··· PROVIDED DATA ···
-- ==== Sys2Proof/Tests/Slice0.lean ====
section
/-! SUPPORT. Slice0.lean: small tests. Expected values come from spec/95_test_vectors.md or from the rule a comment names,
never from the model. The witnesses at the end show that the hypotheses of each statement can be met. -/

namespace Sys2Proof.Tests

open Sys2Proof Sys2Proof.Machine

/-! ## Helpers -/

/-- An unlocked or locked block in the given condition. -/
def blockAt (h : Port) (cur flt : Nat) : State :=
  { State.reset with block := { h := h, cur := .ofNat 7 cur, flt := .ofNat 4 flt } }

/-- The reset state with operand values on the ports. -/
def onPorts (a b c : Port) : State := { State.reset with operands := { a := a, b := b, c := c } }

/-- The state with one host input still to come. -/
def presenting (x : HostInput) (s : State) : State := { s with pending := [x] }

/-- The response to one command word and the block after it. -/
def answer (s : State) (cmd : CmdWord) (a b c : Port) : Option (Response × Block) :=
  match serve (.command cmd { a := a, b := b, c := c }) s with
  | .next t => t.response.map fun x => (x, t.block)
  | _ => none

/-- A pure command from reset: OK with `R` and `R2`, and the block as it was. -/
def answersOk (cmd : CmdWord) (a b c r : Port) (r2 : SmallResult) : Bool :=
  answer State.reset cmd a b c == some (.ok r r2, { h := 0, cur := 0, flt := 0 })

/-- A command from reset that faults: the cause, and `FLT` its code. -/
def answersFault (cmd : CmdWord) (a b c : Port) (cause : FaultCause) (code : BitVec 4) : Bool :=
  answer State.reset cmd a b c == some (.fault cause, { h := 0, cur := 0, flt := code })

/-! ## WellFormed refuses what has no encoding (30_encoding.md R54, R56) -/

theorem test_wellformed_refuses_wide_p :
    [Instr.rol .w8 256, .ror .w8 256, .shl .w8 256, .shr .w8 256, .maskn .w8 256, .vemaskle .w8 256,
     .vemaskbe .w8 256, .secmaskle .w8 256, .secmaskbe .w8 256, .dec .w8 256, .decn .w8 256, .ence .w8 256,
     .encf .w8 256, .encn .w8 256, .bitswap .w8 256, .sext .w8 256].all (fun i => !i.wellFormed) = true := by decide

theorem test_wellformed_refuses_wide_p_or_q :
    [Instr.extr .w8 256 0, .extr .w8 0 256, .extv .w8 256 0, .extv .w8 0 256].all (fun i => !i.wellFormed) = true := by
  decide

theorem test_wellformed_refuses_narrow_encoder :
    ([Width.w8, .w16].all fun ws => [Instr.hseed ws, .henc ws, .hencn ws, .hdec ws, .hdecn ws, .hget ws].all fun i => !i.wellFormed) = true := by
  decide

theorem test_wellformed_accepts_the_bounds :
    [Instr.rol .w8 255, .extr .w8 255 255, .sext .w64 255, .hget .w32, .henc .w64, .hinit].all Instr.wellFormed = true := by
  decide

/-! ## Decoding, one written-out word for each constructor (30_encoding.md R51, R55; most words from 95_test_vectors.md) -/

theorem test_decode_bitcnt : decode 0x01010000 = .ok (.bitcnt .w16) ∧ encode (.bitcnt .w16) = 0x01010000 := by decide

theorem test_decode_rol : decode 0x10020004 = .ok (.rol .w32 4) ∧ encode (.rol .w32 4) = 0x10020004 := by decide

theorem test_decode_ror : decode 0x1103003F = .ok (.ror .w64 63) ∧ encode (.ror .w64 63) = 0x1103003F := by decide

theorem test_decode_shl : decode 0x12010004 = .ok (.shl .w16 4) ∧ encode (.shl .w16 4) = 0x12010004 := by decide

theorem test_decode_shr : decode 0x1301000F = .ok (.shr .w16 15) ∧ encode (.shr .w16 15) = 0x1301000F := by decide

theorem test_decode_maskn : decode 0x20030021 = .ok (.maskn .w64 33) ∧ encode (.maskn .w64 33) = 0x20030021 := by decide

theorem test_decode_vemaskle : decode 0x21010009 = .ok (.vemaskle .w16 9) ∧ encode (.vemaskle .w16 9) = 0x21010009 := by decide

theorem test_decode_vemaskbe : decode 0x22000003 = .ok (.vemaskbe .w8 3) ∧ encode (.vemaskbe .w8 3) = 0x22000003 := by decide

theorem test_decode_secmaskle : decode 0x2302001F = .ok (.secmaskle .w32 31) ∧ encode (.secmaskle .w32 31) = 0x2302001F := by decide

theorem test_decode_secmaskbe : decode 0x24030028 = .ok (.secmaskbe .w64 40) ∧ encode (.secmaskbe .w64 40) = 0x24030028 := by decide

theorem test_decode_nonetraits : decode 0x25020000 = .ok (.nonetraits .w32) ∧ encode (.nonetraits .w32) = 0x25020000 := by decide

theorem test_decode_enumbits : decode 0x26000000 = .ok (.enumbits .w8) ∧ encode (.enumbits .w8) = 0x26000000 := by decide

theorem test_decode_extr : decode 0x30020B04 = .ok (.extr .w32 4 11) ∧ encode (.extr .w32 4 11) = 0x30020B04 := by decide

theorem test_decode_extv : decode 0x3103043C = .ok (.extv .w64 60 4) ∧ encode (.extv .w64 60 4) = 0x3103043C := by decide

theorem test_decode_dec : decode 0x32030020 = .ok (.dec .w64 32) ∧ encode (.dec .w64 32) = 0x32030020 := by decide

theorem test_decode_decn : decode 0x3301000F = .ok (.decn .w16 15) ∧ encode (.decn .w16 15) = 0x3301000F := by decide

theorem test_decode_ence : decode 0x4002001C = .ok (.ence .w32 28) ∧ encode (.ence .w32 28) = 0x4002001C := by decide

theorem test_decode_encf : decode 0x41000007 = .ok (.encf .w8 7) ∧ encode (.encf .w8 7) = 0x41000007 := by decide

theorem test_decode_encn : decode 0x4203003D = .ok (.encn .w64 61) ∧ encode (.encn .w64 61) = 0x4203003D := by decide

theorem test_decode_hinit : decode 0x50000000 = .ok (.hinit) ∧ encode (.hinit) = 0x50000000 := by decide

theorem test_decode_hseed : decode 0x51020000 = .ok (.hseed .w32) ∧ encode (.hseed .w32) = 0x51020000 := by decide

theorem test_decode_henc : decode 0x52030000 = .ok (.henc .w64) ∧ encode (.henc .w64) = 0x52030000 := by decide

theorem test_decode_hencn : decode 0x53020000 = .ok (.hencn .w32) ∧ encode (.hencn .w32) = 0x53020000 := by decide

theorem test_decode_hdec : decode 0x54030000 = .ok (.hdec .w64) ∧ encode (.hdec .w64) = 0x54030000 := by decide

theorem test_decode_hdecn : decode 0x55020000 = .ok (.hdecn .w32) ∧ encode (.hdecn .w32) = 0x55020000 := by decide

theorem test_decode_hget : decode 0x56030000 = .ok (.hget .w64) ∧ encode (.hget .w64) = 0x56030000 := by decide

theorem test_decode_bitrev : decode 0x60010000 = .ok (.bitrev .w16) ∧ encode (.bitrev .w16) = 0x60010000 := by decide

theorem test_decode_bitswap : decode 0x61010007 = .ok (.bitswap .w16 7) ∧ encode (.bitswap .w16 7) = 0x61010007 := by decide

theorem test_decode_sext : decode 0x6202000C = .ok (.sext .w32 12) ∧ encode (.sext .w32 12) = 0x6202000C := by decide

/-- Illegal words of 95_test_vectors.md section 2.8, and one each of 30_encoding.md R56 and R58, with their reasons. -/
theorem test_decode_refuses :
    decode 0x00000000 = .error .unknownOpcode ∧ decode 0x01040000 = .error .reservedZ ∧
    decode 0x01020001 = .error .reservedP ∧ decode 0x10020104 = .error .reservedQ ∧
    decode 0x50010000 = .error .reservedWs ∧ decode 0x52010000 = .error .narrowEncoder ∧
    decode 0xFFFFFFFF = .error .reservedZ := by decide

theorem test_decode_table_word :
    decodeTableWord 32 0x30020B04 = some (.extr .w32 4 11) ∧ decodeTableWord 32 0x02020000 = none := by decide

/-! ## One step of each command (95_test_vectors.md sections 2.1 to 2.7) -/

theorem test_bitcnt : answersOk 0x01010000 0x12345 0 0 6 0 = true := by decide

theorem test_bitcnt_all : answersOk 0x01030000 0xFFFFFFFFFFFFFFFF 0 0 0x40 0 = true := by decide

theorem test_rol : answersOk 0x10000004 0x1A5 0 0 0x5A 0 = true := by decide

theorem test_ror : answersOk 0x11000001 0x81 0 0 0xC0 0 = true := by decide

theorem test_shl : answersOk 0x12010004 0xABCD 0 0 0xBCD0 0 = true := by decide

theorem test_shr : answersOk 0x1301000F 0x8000 0 0 1 0 = true := by decide

theorem test_maskn : answersOk 0x20030040 0 0 0 0xFFFFFFFFFFFFFFFF 0 = true := by decide

theorem test_vemaskle : answersOk 0x21010009 0 0 0 0x200 0 = true := by decide

theorem test_vemaskbe : answersOk 0x22010009 0 0 0 0x40 0 = true := by decide

theorem test_secmaskle : answersOk 0x23000003 0 0 0 0xF8 0 = true := by decide

theorem test_secmaskbe : answersOk 0x24000003 0 0 0 0x1F 0 = true := by decide

theorem test_nonetraits : answersOk 0x25020000 8 0 0 0xF 4 = true := by decide

theorem test_extr : answersOk 0x30000502 0xB6 0 0 0xD 0 = true := by decide

theorem test_extv : answersOk 0x3103043C 0xA000000000000005 0 0 0xA 0 = true := by decide

theorem test_dec : answersOk 0x32020004 0xDEADBEEF 0 5 4 6 = true := by decide

theorem test_decn : answersOk 0x33000004 0xF 0 7 0xFF 7 = true := by decide

theorem test_ence : answersOk 0x40020008 0xFFFFFFFF 5 0xF 0xFFFFF5FF 12 = true := by decide

theorem test_encf : answersOk 0x41020008 0xA00 5 0xF 0xF00 12 = true := by decide

theorem test_encn : answersOk 0x42020008 0xFFFFFFFF 0xFFFFFFFF 0xF 0xFFFFF0FF 12 = true := by decide

theorem test_bitrev : answersOk 0x60010000 0x1234 0 0 0x2C48 0 = true := by decide

theorem test_bitrev_byte : answersOk 0x60000000 1 0 0 0x80 0 = true := by decide

theorem test_bitswap : answersOk 0x61010007 0xA501 0 0 0xA580 0 = true := by decide

theorem test_sext : answersOk 0x6202000C 0x800 0 0 0xFFFFF800 0 = true := by decide

theorem test_rol_fault : answersFault 0x10020020 1 0 0 .badIndex 2 = true := by decide

theorem test_ror_fault : answersFault 0x110100FF 1 0 0 .badIndex 2 = true := by decide

theorem test_shl_fault : answersFault 0x12020020 1 0 0 .badIndex 2 = true := by decide

theorem test_shr_fault : answersFault 0x13000008 0xFF 0 0 .badIndex 2 = true := by decide

theorem test_maskn_fault : answersFault 0x20030041 0 0 0 .badCount 4 = true := by decide

theorem test_vemaskle_fault : answersFault 0x21000008 0 0 0 .badIndex 2 = true := by decide

theorem test_vemaskbe_fault : answersFault 0x22020020 0 0 0 .badIndex 2 = true := by decide

theorem test_secmaskle_fault : answersFault 0x23010010 0 0 0 .badIndex 2 = true := by decide
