/-- No instruction reads `LASTREG` or `OUT`. `RST`, which empties the trace, is the one that does not
append to it. -/
theorem Alike.exec (hP : ∀ v, P v v) {i : Instr} (hi : i ≠ .rst) (h : Alike P before s s') :
    AlikeOutcome P before (exec i s) (exec i s') := by
  cases i with
  | rst => exact absurd rfl hi
  | rxb b => exact h.execRxb hP b
  | gap => exact h.execGap hP
  | eof => exact h.whenRunning (.next h.haltClean)
  | serr => exact h.whenRunning (.next (h.raiseFatal .srcError))
  | kerr => exact h.whenRunning (.next (h.raiseFatal .sinkError))
  | req f => exact .next (h.decodeReq hP f).2
  | rsp r => exact .next (h.decodeRsp r).2

theorem AlikeOutcome.of_next {t : State} {k : Host.Outcome State Fault Refusal}
    (h : AlikeOutcome P before (.next t) k) : ∃ t', k = .next t' ∧ Alike P before t t' := by
  cases h with
  | next ht => exact ⟨_, rfl, ht⟩

theorem AlikeOutcome.of_refused {r : Refusal} {k : Host.Outcome State Fault Refusal}
    (h : AlikeOutcome P before (.refused r) k) : k = .refused r := by
  cases h with
  | refused => rfl

end

/-! ### The obligations on `OUT` and `LASTREG` -/

/-- Settles O52: states alike but for the start of the trace, with equal `LASTREG`, answer alike. -/
theorem outputTraceIsOnlyAppendedTo : Obligations.OutputTraceIsOnlyAppendedTo := by
  intro i s before hi
  have hs : Alike Eq before s { s with out := before ++ s.out } := ⟨s.lastReg, rfl, rfl⟩
  have hx := hs.exec (fun _ => rfl) hi
  constructor
  · intro t ht
    rw [ht] at hx
    obtain ⟨t', ht', v, rfl, rfl⟩ := hx.of_next
    exact ht'
  · intro r hr
    rw [hr] at hx
    exact hx.of_refused

/-- `RST` gives `LASTREG` the value of a parameter, so its old value is lost (R118). -/
theorem exec_rst_lastReg (s : State) (v : Half) : exec .rst { s with lastReg := v } = exec .rst s := rfl

/-- Settles O53: states alike but for `LASTREG`, with the same trace, answer alike, and `RST` answers the
same state in both. -/
theorem lastRegisterNumberIsWriteOnly : Obligations.LastRegisterNumberIsWriteOnly := by
  intro i s v
  by_cases hi : i = .rst
  · subst hi
    rw [exec_rst_lastReg]
    exact ⟨fun t ht => ⟨t.lastReg, ht⟩, fun r hr => hr⟩
  · have hs : Alike (fun _ _ => True) [] s { s with lastReg := v } := ⟨v, trivial, rfl⟩
    have hx := hs.exec (fun _ => trivial) hi
    constructor
    · intro t ht
      rw [ht] at hx
      obtain ⟨t', ht', w, -, rfl⟩ := hx.of_next
      exact ⟨w, ht'⟩
    · intro r hr
      rw [hr] at hx
      exact hx.of_refused

end Sys2Proof.Machine
end

section
/-!
PROOFS. The memory statements (20_memory.md): what `SERVICE` leaves in `ACC` and `PREV` when bytes trail
the frame.
-/

namespace Sys2Proof.Machine

/-! ### Reading and compacting a memory -/

theorem read_zero (m : Memory) (n : Nat) : Memory.read m 0 n = m.take n := rfl

theorem compact_byte (m : Memory) (e n a : Nat) :
    Memory.byte (Memory.compact m e n) a = if a < n then Memory.byte m (e + a) else none :=
  read_byte m e n a

theorem compact_length {m : Memory} {e n : Nat} (h : e + n ≤ m.length) :
    (Memory.compact m e n).length = n := by
  rw [Memory.compact, Memory.read, List.length_take, List.length_drop]
  omega

/-! ### `SERVICE` with `n` bytes behind the frame (R153) -/

section
variable {s t : State} {n : Nat}

/-- The decoder writes neither memory. -/
theorem decodedFrom_of_decodeCandidate {o : FrameOutcome} (h : decodeCandidate s = (o, t)) :
    DecodedFrom s t := by
  have hd := decodeCandidate_decodedFrom s
  rwa [h] at hd

/-- Completion leaves a frame in front of the bytes it counts as trailing (R140). -/
theorem trailing_le_size (h : decodeCandidate s = (.hasTrailingBytes n, t)) : n ≤ s.size := by
  have hfits := decodeCandidate_outcomeFits s
  rw [h] at hfits
  have hfit : n + 6 ≤ t.size := hfits
  have hsize : t.size = s.size := by rw [decodedFrom_of_decodeCandidate h]
  omega

theorem service_of_hasTrailingBytes (h : decodeCandidate s = (.hasTrailingBytes n, t)) :
    service s = settle (.hasTrailingBytes n) t := by
  have hne : (decodeCandidate s).1 ≠ .directionWrong := by rw [h]; exact FrameOutcome.noConfusion
  rw [service_of_ne_directionWrong hne, h]

/-- R62: the trailing bytes move to the front. -/
theorem service_acc_of_hasTrailingBytes (h : decodeCandidate s = (.hasTrailingBytes n, t)) :
    (service s).acc = Memory.compact s.acc (s.size - n) n := by
  rw [service_of_hasTrailingBytes h, decodedFrom_of_decodeCandidate h]
  rfl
···
YOUR ASSIGNMENT> Both the line containing "decodeCandidate s = (o, t))" and the line containing "rwa [h] at hd" belong in the answer. Print them and every line above that falls between them exactly, and no others.

EXPECTED ANSWER>
theorem decodedFrom_of_decodeCandidate {o : FrameOutcome} (h : decodeCandidate s = (o, t)) :
    DecodedFrom s t := by
  have hd := decodeCandidate_decodedFrom s
  rwa [h] at hd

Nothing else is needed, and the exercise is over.